» **Prompt**
Take every line of the material below that includes the string "subtractBytes" and copy it out.

» **Task input**
-- ==== Sys2Proof/Machine/Irc.lean ====
section
/-! DEFINITION. The interrupt controllers, MSI-X and the PCI Express link (R477, R499, R501 to R513). `h` names IRC_H, which host
software uses, and otherwise IRC_M, which Finost firmware uses. -/
namespace Sys2Proof.Machine

/-! ## MSI-X (R477) -/

/-- The dwords of the configuration space that identify the function: Vendor and Device ID, Revision ID and class code (R4, R475). -/
def cfgFixed (off : Nat) : Bool := off == 0 || off == 8

/-- A dword of the function's configuration space: the Device ID equals CHIP.IDENT.PART (R4, R475). -/
def cfgDword (s : State) (off : Nat) : W32 :=
  if off = 0 then BitVec.ofNat 32 (fld s .chip 0 f_CHIP_IDENT_PART * 65536 + Config.vendorId.toNat)
  else if off = 8 then BitVec.ofNat 32 (0x12000000 + Config.revisionId.toNat)
  else mget 0 s.link.cfg off

/-- Whether a vector can be delivered: Bus Master Enable is set, the link is up and the vector is not masked. -/
def vecOpen (s : State) (v : Nat) : Bool :=
  s.link.up && bitN (cfgDword s 4).toNat 2 && !bitN (reg s .ircH 0 (o_IRC_H_MSIX_TABLE (4 * v + 3))).toNat 0

/-- A vector's pending bit. -/
def pbaBit (v : Nat) : Fld := ⟨o_IRC_H_PBA (v / 32), v % 32, v % 32⟩

/-- Send a vector's message. -/
def sendVec (s : State) (v : Nat) : State :=
  let a := (reg s .ircH 0 (o_IRC_H_MSIX_TABLE (4 * v))).toNat + (reg s .ircH 0 (o_IRC_H_MSIX_TABLE (4 * v + 1))).toNat * 2 ^ 32
  emit (setF s .ircH 0 (pbaBit v) 0) (.msix a (reg s .ircH 0 (o_IRC_H_MSIX_TABLE (4 * v + 2))))

/-- A message for a vector: sent, or held pending. -/
def message (s : State) (v : Nat) : State := if vecOpen s v then sendVec s v else setF s .ircH 0 (pbaBit v) 1

/-- Held messages go when delivery becomes possible. -/
def flushVecs (s : State) : State :=
  (List.range 64).foldl (fun s v => if flag s .ircH 0 (pbaBit v) && vecOpen s v then sendVec s v else s) s

/-! ## The priority stack (R504 to R508) -/

/-- A controller's page. -/
def ircPage (h : Bool) : PageKind := if h then .ircH else .ircM

/-- A controller's stack, bottom first. -/
def stackOf (s : State) (h : Bool) : List (Nat × Nat) := if h then s.stackH else s.stackM

/-- Store a stack, with DEPTH, LEVEL and TOP. -/
def setStack (s : State) (h : Bool) (l : List (Nat × Nat)) : State :=
  let s := if h then { s with stackH := l } else { s with stackM := l }
  let (src, lv) := l.getLast?.getD (0x7F, 0)
  setF (setF (setF s (ircPage h) 0 f_IRC_STATUS_DEPTH l.length) (ircPage h) 0 f_IRC_STATUS_LEVEL lv) (ircPage h) 0 f_IRC_STATUS_TOP src

/-- The level of a source. -/
def levelOf (s : State) (h : Bool) (src : Nat) : Nat :=
  fld s (ircPage h) 0 ⟨o_IRC_LEVEL (src / 8), 4 * (src % 8) + 3, 4 * (src % 8)⟩

/-- Whether a source is eligible. -/
def eligible (s : State) (h : Bool) (src : Nat) : Bool :=
  flag s (ircPage h) 0 ⟨o_IRC_PEND (src / 32), src % 32, src % 32⟩ && !flag s (ircPage h) 0 ⟨o_IRC_MASK (src / 32), src % 32, src % 32⟩
    && (match (stackOf s h).getLast? with | some (_, l) => levelOf s h src > l | none => true)

/-- The eligible source of highest level, the lowest-numbered on a tie. -/
def bestSource (s : State) (h : Bool) : Option Nat :=
  ((List.range 128).filter (eligible s h)).foldl (fun b x => match b with
    | none => some x
    | some y => if levelOf s h x > levelOf s h y then some x else some y) none

/-- IRC_DELIVER. -/
def ircDeliver (h : Bool) (s : State) : State :=
  if flag s (ircPage h) 0 f_IRC_STATUS_FROZEN then s
  else match bestSource s h with
  | none => s
  | some n =>
    let s := setStack s h (stackOf s h ++ [(n, levelOf s h n)])
    if h then message s (fld s .ircH 0 ⟨o_IRC_VEC (n / 4), 8 * (n % 4) + 5, 8 * (n % 4)⟩) else emit s (.mgmtIrq n)

/-- Exec IRC_DELIVER. -/
def execIrcDeliver (h : Bool) (s : State) : Host.Outcome State Fault Refusal := run (!frozen s (ircPage h) 0) s (ircDeliver h)

/-- A write to a controller: of host software to IRC_H, of Finost firmware to IRC_M. -/
def ircCmd (h secure : Bool) (off : Nat) (f : State → State) (s : State) : State := if h then hostCmd s secure .ircH 0 off f else f s

/-- A write of RAISE. -/
def ircRaise (h : Bool) (n : Nat) (s : State) : State := setF s (ircPage h) 0 ⟨o_IRC_PEND (n / 32), n % 32, n % 32⟩ 1

/-- Exec IRC_RAISE. -/
def execIrcRaise (h secure : Bool) (n : Nat) (s : State) : Host.Outcome State Fault Refusal :=
  run (n < 128) s (ircCmd h secure o_IRC_RAISE (ircRaise h n))

/-- An ORDER fault (R507). -/
def orderFault (h : Bool) (n : Nat) (s : State) : State :=
  let top := match (stackOf s h).getLast? with | some (x, _) => x | none => 0x7F
  let k := ircPage h
  let s := setF (setF (setF s k 0 f_IRC_STATUS_FROZEN 1) k 0 f_IRC_ORDER_INFO_NAMED n) k 0 f_IRC_ORDER_INFO_EXPECTED top
  let s := raiseIrq s k 0 0
  if h then message s (fld s .ircH 0 f_IRC_FAULT_VEC_VECTOR) else s

/-- A write of EOI (R505, R507). -/
def ircEoi (h : Bool) (n : Nat) (s : State) : State :=
  if flag s (ircPage h) 0 f_IRC_STATUS_FROZEN then s
  else match (stackOf s h).getLast? with
  | some (x, _) => if x = n then setStack s h (stackOf s h).dropLast else orderFault h n s
  | none => orderFault h n s

/-- Exec IRC_EOI. -/
def execIrcEoi (h secure : Bool) (n : Nat) (s : State) : Host.Outcome State Fault Refusal :=
  run (n < 128) s (ircCmd h secure o_IRC_EOI (ircEoi h n))

/-- A write of STACK_RESET with GO = 1 (R508). -/
def stackReset (h : Bool) (s : State) : State := setStack (setF s (ircPage h) 0 f_IRC_STATUS_FROZEN 0) h []

/-- Exec STACK_RESET. -/
def execStackReset (h secure : Bool) (s : State) : Host.Outcome State Fault Refusal :=
  run true s (ircCmd h secure o_IRC_STACK_RESET (stackReset h))

/-! ## Event counters on a write (R513) -/

/-- Each byte becomes the larger of 0 and the counter less the byte written. -/
def subtractBytes (old v : W32) : W32 := BitVec.ofNat 32 (packN 8 (fun i => (byteOf old.toNat i).toNat - (byteOf v.toNat i).toNat) 4)

/-- A write of event counters. -/
def cntWrite (k : PageKind) (i off : Nat) (v : W32) (s : State) : State := setReg s k i off (subtractBytes (reg s k i off) v)

/-- Exec SRC_CNT_WRITE. -/
def execSrcCntWrite (h secure : Bool) (n : Nat) (v : W32) (s : State) : Host.Outcome State Fault Refusal :=
  run (n < 32) s (ircCmd h secure (o_IRC_SRC_CNT n) (cntWrite (ircPage h) 0 (o_IRC_SRC_CNT n) v))

/-- Exec EVT_CNT_WRITE. -/
def execEvtCntWrite (secure : Bool) (k : PageKind) (i n : Nat) (v : W32) (s : State) : Host.Outcome State Fault Refusal :=
  run (i < 1440 && n < 4) s (fun s => hostCmd s secure k i (o_COMMON_EVT_CNT n) (cntWrite k i (o_COMMON_EVT_CNT n) v))

/-! ## The link and the configuration space (R477, R499) -/

/-- Exec LINK_DOWN: the device goes on; what the link carried is lost. -/
def execLinkDown (s : State) : Host.Outcome State Fault Refusal :=
  run true s (fun s => { s with link := { s.link with up := false, reads := [] } })

/-- Exec LINK_UP. -/
def execLinkUp (s : State) : Host.Outcome State Fault Refusal :=
  run true s (fun s => flushVecs { s with link := { s.link with up := true } })

/-- Exec CONFIG_SPACE_WRITE: a dword of the function's configuration space, at its byte offset; the identification is read-only. -/
def execConfigSpaceWrite (off : Nat) (v : W32) (s : State) : Host.Outcome State Fault Refusal :=
  run (off < 4096 && off % 4 == 0) s (fun s =>
    if s.link.up && !cfgFixed off then flushVecs { s with link := { s.link with cfg := mset 0 s.link.cfg off v } } else s)

end Sys2Proof.Machine
end

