-- ==== Sys2Proof/WellFormed.lean ====
section
/-! DEFINITION. Which commands are well formed: their operands name units, offsets and widths that the spec defines, and an
instruction's word is one that its row of the table names. A command that is not well formed finds nothing to act on (log entry 7). -/
namespace Sys2Proof

open Sys2Proof.Machine (bitsN bitN opcodeRow)

/-- Logical regions of a part (R1, R3). -/
def regionCount : Part → Nat
  | .ek810 => 32
  | .ek806 => 30

/-- Pages of a kind on a part (R585, R587). -/
def pageCount (p : Part) : PageKind → Nat
  | .chk => 16
  | .port => 24
  | .hbm => 8
  | .band => 8
  | .slice => 128
  | .region => regionCount p
  | .block => 6 * regionCount p
  | .cell => 45 * regionCount p
  | _ => 1

/-- The opcode field of an instruction word (R133), and its bits [hi:lo]. -/
def wordOp (w : W64) : Nat := bitsN w.toNat 63 56
def wordBits (w : W64) (hi lo : Nat) : Nat := bitsN w.toNat hi lo

/-- A word of opcode `op`. -/
def wfOp (w : W64) (op : Nat) : Bool := wordOp w == op
/-- A word of opcode `op` whose bits [hi:lo] are `v`. -/
def wfSub (w : W64) (op hi lo v : Nat) : Bool := wordOp w == op && wordBits w hi lo == v
/-- A load or store word in an ordinary form: MOD [4:3] is 0, or the value that the full/empty forms leave (R135, R241). -/
def wfPlain (w : W64) (op : Nat) : Bool := wordOp w == op && (wordBits w 28 27 == 0 || wordBits w 28 27 == 3)

/-- The bits of a word that are 1. -/
def onesOf (n w : Nat) : Nat := (List.range n).countP (fun i => w / 2 ^ i % 2 == 1)
/-- An upset flips one or two bits of a word of a line: what the (72,64) code is there to catch (R369). -/
def wfUpset : Upset → Bool
  | .none => true
  | .link w d c => w < 32 && onesOf 64 d.toNat + onesOf 8 c.toNat ≤ 2
  | .mesh w d c => w < 32 && onesOf 64 d.toNat + onesOf 8 c.toNat ≤ 2

/-- Ranges of a REACH message (R355). -/
def wfRanges (rs : List (Nat × Nat)) : Bool := rs.length ≤ 32 && rs.all (fun r => r.1 ≤ r.2 && r.2 < 65536)

/-- A comparison of the vector floating-point class. -/
def isFpCompare : FpOp → Bool
  | .cmpEq => true
  | .cmpNe => true
  | .cmpLt => true
  | .cmpLe => true
  | _ => false

/-- The unit of a background activity (R557, R562): 0 SENSE_OFFSET, 1 REG_TRIM of a region, 2 SERDES_ADAPT of a port, 3 CLK_TRIM of a
clock island. -/
def wfItem (p : Part) (i u : Nat) : Bool :=
  match i with
  | 0 => true
  | 1 => u < regionCount p
  | 2 => u < 24
  | 3 => u < 60
  | _ => false

/-- The message types of R538. -/
def namedMsg (t : Nat) : Bool := t == 1 || (0x10 ≤ t && t ≤ 0x13) || t == 0x20

/-- Well-formed commands of a part. -/
def Instr.wf (p : Part) : Instr → Bool
  -- Instructions.
  -- An opcode that no row carries is given here with operation `unassigned` (R134).
  | .vectorIntOp _ _ w op _ => wordOp w ≤ 0x3F || (op = .unassigned && !opcodeRow (wordOp w))
  | .vectorFpOp _ _ w op pk imm => 0x40 ≤ wordOp w && wordOp w ≤ 0x7F && !(op = .fma && imm) && (!isFpCompare op || pk = .fp32)
  | .cvt _ _ w _ _ rnd us => 0x40 ≤ wordOp w && wordOp w ≤ 0x7F && rnd < 4 && us < 32
  | .uniformOp _ _ w op _ => 0x80 ≤ wordOp w && wordOp w ≤ 0x8F
      && (match op with | .toLanes vd => vd < 128 | .fromLane va l => va < 128 && l < 32 | _ => true)
  | .laneExchange _ _ w op => 0x90 ≤ wordOp w && wordOp w ≤ 0x9F && (match op with | .broadcast l => l < 32 | _ => true)
  | .ldl _ _ w => wfOp w 0xA0
  | .stl _ _ w => wfOp w 0xA1
  | .ldd _ _ w => wfPlain w 0xA2
  | .ldf _ _ w => wfSub w 0xA2 28 27 1
  | .ldfe _ _ w => wfSub w 0xA2 28 27 2
  | .std _ _ w => wfPlain w 0xA3
  | .ste _ _ w => wfSub w 0xA3 28 27 1
  | .stf _ _ w => wfSub w 0xA3 28 27 2
  | .ldc _ _ w => wfOp w 0xA4
  | .atdFetchAdd _ _ w => wfSub w 0xA5 26 26 0
  | .atdCompareSwap _ _ w => wfSub w 0xA5 26 26 1
  | .redw _ _ w => wfOp w 0xA6
  | .redf _ _ w => wfOp w 0xA7
  | .redxMax _ _ w => wfSub w 0xA8 26 26 0
  | .redxMin _ _ w => wfSub w 0xA8 26 26 1
  | .stw _ _ w => wfOp w 0xA9
  | .br _ _ w => wfOp w 0xC0
  | .call _ _ w => wfOp w 0xC1
  | .ret _ _ w => wfOp w 0xC2
  | .exit _ _ w => wfOp w 0xC3
  | .conv _ _ w => wfOp w 0xC4
  | .mxi _ _ w => wfOp w 0xC8
  | .mxw _ _ w => wfOp w 0xC9
  | .cpd _ _ w => wfOp w 0xCA
  | .cpl _ _ w => wfOp w 0xCB
  | .flw _ _ w => wfOp w 0xD0
  | .fls _ _ w => wfOp w 0xD1
  | .flc _ _ w => wfOp w 0xD2
  | .take _ _ w => wfOp w 0xD4
  | .give _ _ w => wfOp w 0xD5
  | .fenceL _ _ w => wfSub w 0xD8 51 50 0
  | .fenceD _ _ w => wfSub w 0xD8 51 50 1
  | .fenceF _ _ w => wordOp w == 0xD8 && 2 ≤ wordBits w 51 50
  | .invRo _ _ w => wfOp w 0xD9
  | .dead _ _ w => wfOp w 0xDA
  | .rdst _ _ w => wfOp w 0xDC
  | .clst _ _ w => wfOp w 0xDD
  | .sfx _ _ w => wfOp w 0xB0
  | .tlu _ _ w => wfOp w 0xB1
  | .rowstatInit _ _ w => wfSub w 0xB2 51 49 0
  | .rowstatMaxe _ _ w => wfSub w 0xB2 51 49 1
  | .rowstatAcc _ _ w => wfSub w 0xB2 51 49 2
  | .rowstatCmb _ _ w => wfSub w 0xB2 51 49 3
  | .rowstatFin _ _ w => wordOp w == 0xB2 && 4 ≤ wordBits w 51 49
  -- Events of a cell.
  | .flwTimeout c g => c < pageCount p .cell && g < 16
  | .feAccessTimeout c g => c < pageCount p .cell && g < 16
  | .flagWake c g => c < pageCount p .cell && g < 16
  | .cellGate c => c < pageCount p .cell
  | .niLoadResponse _ => true
  | .niWriteAck _ => true
  | .mxOpStart c => c < pageCount p .cell
  | .mxHazardRelease c => c < pageCount p .cell
  | .mxTileFillDone c _ => c < pageCount p .cell
  | .mxBeat c stall => c < pageCount p .cell && (stall == 0 || stall == 1 || stall == 4)
  | .mxDrainRow c => c < pageCount p .cell
  | .mxOpComplete c => c < pageCount p .cell
  | .copyLineDone c => c < pageCount p .cell
  | .copyComplete c => c < pageCount p .cell
  -- Commands to a cell and a block.
  | .replay _ c g _ => c < 1440 && g < 16
  | .kill _ c g => c < 1440 && g < 16
  | .roInvI _ c => c < 1440
  | .roInvC _ c => c < 1440
  | .roInvD _ c => c < 1440
  | .mxCntClr _ c => c < 1440
  | .sfLoadGo _ b target lines off => b < 192 && target < 4 && lines < 256 && off < 256
  | .sfLoadResume b => b < pageCount p .block
  | .sfLoadLine b => b < pageCount p .block
  -- Reaches, flags, partitions and RUN.
  | .reachArm _ b => b < 192
  | .reachDisarm _ b => b < 192
  | .reachAbort _ b => b < 192
  | .fpTake _ b => b < 192
  | .reachClaim b => b < pageCount p .block
  | .fpPeriodExpire b => b < pageCount p .block
  | .reachLastGroupFree b => b < pageCount p .block
  | .reachSettle b => b < pageCount p .block
  | .flagSet _ r i => r < 32 && i < 4096
  | .flagClr _ r i => r < 32 && i < 4096
  | .partReset _ x => x < 8
  | .partResetDone x => x < 8
  | .cachePowerDown x => x < 8
  | .runEnter _ => true
  | .runLeave _ => true
  | .runDrained => true
  -- Shadow registers and switches of placement.
  | .strobe _ groups bad => groups < 65536 && bad.all (fun x => x.2 < 4096)
  | .stagedApply k i m => i < pageCount p k && (match m with | some (_, off) => off < 4096 && off % 4 == 0 | none => true)
  | .reshadow _ _ i => i < 1440
  | .swinSwitchDone remap n => if remap then n < 128 else n < 32
  | .feWindowSwitchDone => true
  -- The cache die, the HBM and integrity.
  | .sliceRead _ up => wfUpset up
  | .sliceWrite _ up => wfUpset up
  | .sliceAtd _ up => wfUpset up
  | .addWContribution _ up => wfUpset up
  | .addF32Contribution _ up => wfUpset up
  | .maxMinContribution _ up => wfUpset up
  | .deadHint _ => true
  | .sliceFillLanded sl _ => sl < 128
  | .sliceWritebackDone sl _ => sl < 128
  | .bypassRetry sl _ => sl < 128
  | .holdExpire sl _ => sl < 128
  | .maintWb _ sl => sl < 128
  | .maintWbi _ sl => sl < 128
  | .maintInvRemote _ sl => sl < 128
  | .maintDone sl => sl < 128
  | .sliceLogClr _ sl => sl < 128
  | .errLogClr _ hbm i => if hbm then i < 8 else i < 128
  | .hbmTempPoll b _ t => b < 8 && -128 ≤ t && t ≤ 127
  | .hbmCaParityErr sl _ _ _ => sl < 128
  | .hbmLaneParity b c _ => b < 8 && c < 16
  | .hbmPdnIdle b n => b < 8 && n < 32
  | .hbmTrainDone codes => codes.length == 8 && codes.all (fun c => 1 ≤ c && c ≤ 5)
  | .scourLine _ i => i < 128
  | .scourPeriodEnd _ b => b < 8
  | .bucketLeak hbm i c => if hbm then i < 8 && c < 16 else i < 128 && c = 0
  | .bondWindowEnd sl => sl < 128
  | .sliceRetireDone sl => sl < 128
  | .chkGo _ n _ => n < 16
  | .chkJobDone n => n < 16
  -- Arbitration.
  | .qosGrant a => (match a with | .slice sl _ => sl < 128 | .hbm o sl _ _ => o < 128 && sl < 128 | .port x _ => x < 24)
  -- Power.
  | .pwrLevelEval => true
  | .pwrCurrentSample cur _ => cur.length == regionCount p
  | .pwrWindow _ _ ps => ps.length == regionCount p
  | .railTargetReached r => r < regionCount p
  | .regionAdmit => true
  | .regionRampStep r => r < regionCount p
  | .regionRampDone r => r < regionCount p
  | .regionClockRunning r => r < regionCount p
  | .regionRailOff r => r < regionCount p
  | .regPhaseFail kind u => kind ≤ 2 && (if kind = 2 then u < 8 else u < regionCount p)
  | .lendComplete r => r < regionCount p
  | .droopEvent r rise _ => r < regionCount p && 0 < rise
  | .lwmClr _ r => r < 32
  | .pwrLogClr _ => true
  -- Temperature.
  | .thermDemand _ _ _ => true
  | .thermReq => true
  | .thermMeasureDone _ raw => -32768 ≤ raw && raw ≤ 32767
  | .orderlyStopComplete => true
  | .staleLimitExpire c => c < 46
  | .thermRecheck r => r < regionCount p
  | .suspectHotWindowEnd sl => sl < 128
  | .thermResume _ => true
  -- The PCI Express function.
  | .bar2Read _ x n => 0 < n && n ≤ 4096 && x + n ≤ 2 ^ 28
  | .bar2Write _ x bytes en _ => x < 2 ^ 28 && 0 < bytes.length && bytes.length ≤ 256 && x + bytes.length ≤ 2 ^ 28 && en.length == bytes.length
  | .regWrite _ off n _ => off < 2 ^ 24 && 0 < n && n ≤ 4096
  | .mbxSelWrite _ _ _ i _ => i < 1440
  | .mbxCaptureDone _ k i => i < pageCount p k
  | .mbxData3Read _ _ _ i => i < 1440
  | .mbxAbort _ _ _ i => i < 1440
  | .evtCntWrite _ _ i n _ => i < 1440 && n < 4
  | .functionLevelReset => true
  | .perstAssert => true
  | .perstRelease addr _ _ => addr < 4
  | .linkDown => true
  -- Interrupts.
  | .ircDeliver _ => true
  | .ircRaise _ _ n => n < 128
  | .ircEoi _ _ n => n < 128
  | .stackReset _ _ => true
  | .srcCntWrite _ _ n _ => n < 32
  -- Boot and messages.
  | .bootGo _ => true
  | .bootVerifyDone _ => true
  | .attest _ => true
  | .fuseRevoke _ => true
  | .fuseSvn _ => true
  | .fuseOemKey _ => true
  | .otpWrite _ => true
  | .ideKm _ => true
  | .msgUnknownType _ t => t < 256 && !namedMsg t
  | .msgDone _ reply _ => reply.length < 4096
  | .secLogClr _ => true
  -- Bring-up, resets and background work.
  | .bringupComplete => true
  | .recoveryDone => true
  | .bringupLimitExpire n => n == 9 || n == 10
  | .cellReset _ c => c < 65536
  | .blockReset _ b => b < 65536
  | .regionReset _ r => r < 65536
  | .chipReset _ key u => key < 256 && u < 65536
  | .resetDrainDone => true
  | .drainLimitExpire => true
  | .selftestSubmit _ item t _ _ => item < 256 && t < 65536
  | .selftestCancel _ item t => item < 256 && t < 65536
  | .selftestStart item t => item < 256 && t < 65536
  | .selftestDone item t _ detail cells => item < 256 && t < 65536 && detail < 2 ^ 32 && cells.all (fun c => c < pageCount p .cell)
  | .ageingCheck r age => r < regionCount p && age < 65536
  | .backgroundItemRun i u => wfItem p i u
  -- Observation.
  | .cntClr _ _ cls pg => cls < 8 && pg < 4096
  | .perfClearAll _ => true
  | .perfFreeze _ _ => true
  | .pcSample c obs => c < pageCount p .cell && (obs == 0 || obs == 2 || (7 ≤ obs && obs < 16))
  | .traceMark _ _ => true
  | .traceDrainLine => true
  | .traceRdPtrWrite _ _ => true
  | .gaugeFrame hbm => hbm.length == 8
  -- The fabric.
  | .portSignalDetect x => x < 24
  | .portRetryTimer x _ => x < 24
  | .portTrainingDone x _ _ pp => x < 24 && pp < 256
  | .portLockLoss x => x < 24
  | .linkHoldExpire x => x < 24
  | .fabPacketReceived x bytes _ _ => x < 24 && bytes.length ≤ 320
  | .lcpReceived x _ => x < 24
  | .lcpTimer x => x < 24
  | .replayTimeout x => x < 24
  | .fabRdReceived x => x < 24
  | .fabWrReceived x => x < 24
  | .fabRedReceived x => x < 24
  | .fabFlagReceived x => x < 24
  | .fabAtomReceived x => x < 24
  | .fabResponseReceived x => x < 24
  | .hello x h => x < 24 && h.port < 256 && h.eid < 65535 && h.credits.length == 4
  | .authChal x => x < 24
  | .authResp x k sig => x < 24 && k.ns.length == 32 && k.es.length == 64 && k.key.length == 64 && sig.length == 64
  | .authFin x => x < 24
  | .authAbort x code => x < 24 && code < 256
  | .reachAdd x rs => x < 24 && wfRanges rs
  | .reachDel x rs => x < 24 && wfRanges rs
  | .reachSync x _ => x < 24
  | .ping x _ => x < 24
  | .pong x _ => x < 24
  | .fabCompletionTimeout _ => true
  | .tagReleaseTimeout t => t < 32768
  | .flowSwitchoverTimeout _ => true
  | .topoSettleExpire => true
  | .evtPop _ n => n < 64
  -- Package.
  | .refclkCoreLoss => true
  | .supplyFault _ => true
  | .sidebandRead addr off n => addr < 128 && off < 256 && 1 ≤ n && n ≤ 16
  | .sidebandDemand addr off v => addr < 128 && off < 256 && v < 256
  | .sidebandRefresh => true
  | .tapInstructionLoad _ => true
  | .tapReset => true
  -- The rest of the table.
  | .linkUp => true
  | .configSpaceWrite off _ => off < 4096 && off % 4 == 0
  | .bar0Read _ off n => off < 2 ^ 24 && 0 < n && n ≤ 4096
  | .quickSelfTestDone faults => faults.length ≤ 128
  | .ideStreamLeavesSecure => true

end Sys2Proof
end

» **Exercise answer**
def subtractBytes (old v : W32) : W32 := BitVec.ofNat 32 (packN 8 (fun i => (byteOf old.toNat i).toNat - (byteOf v.toNat i).toNat) 4)
def cntWrite (k : PageKind) (i off : Nat) (v : W32) (s : State) : State := setReg s k i off (subtractBytes (reg s k i off) v)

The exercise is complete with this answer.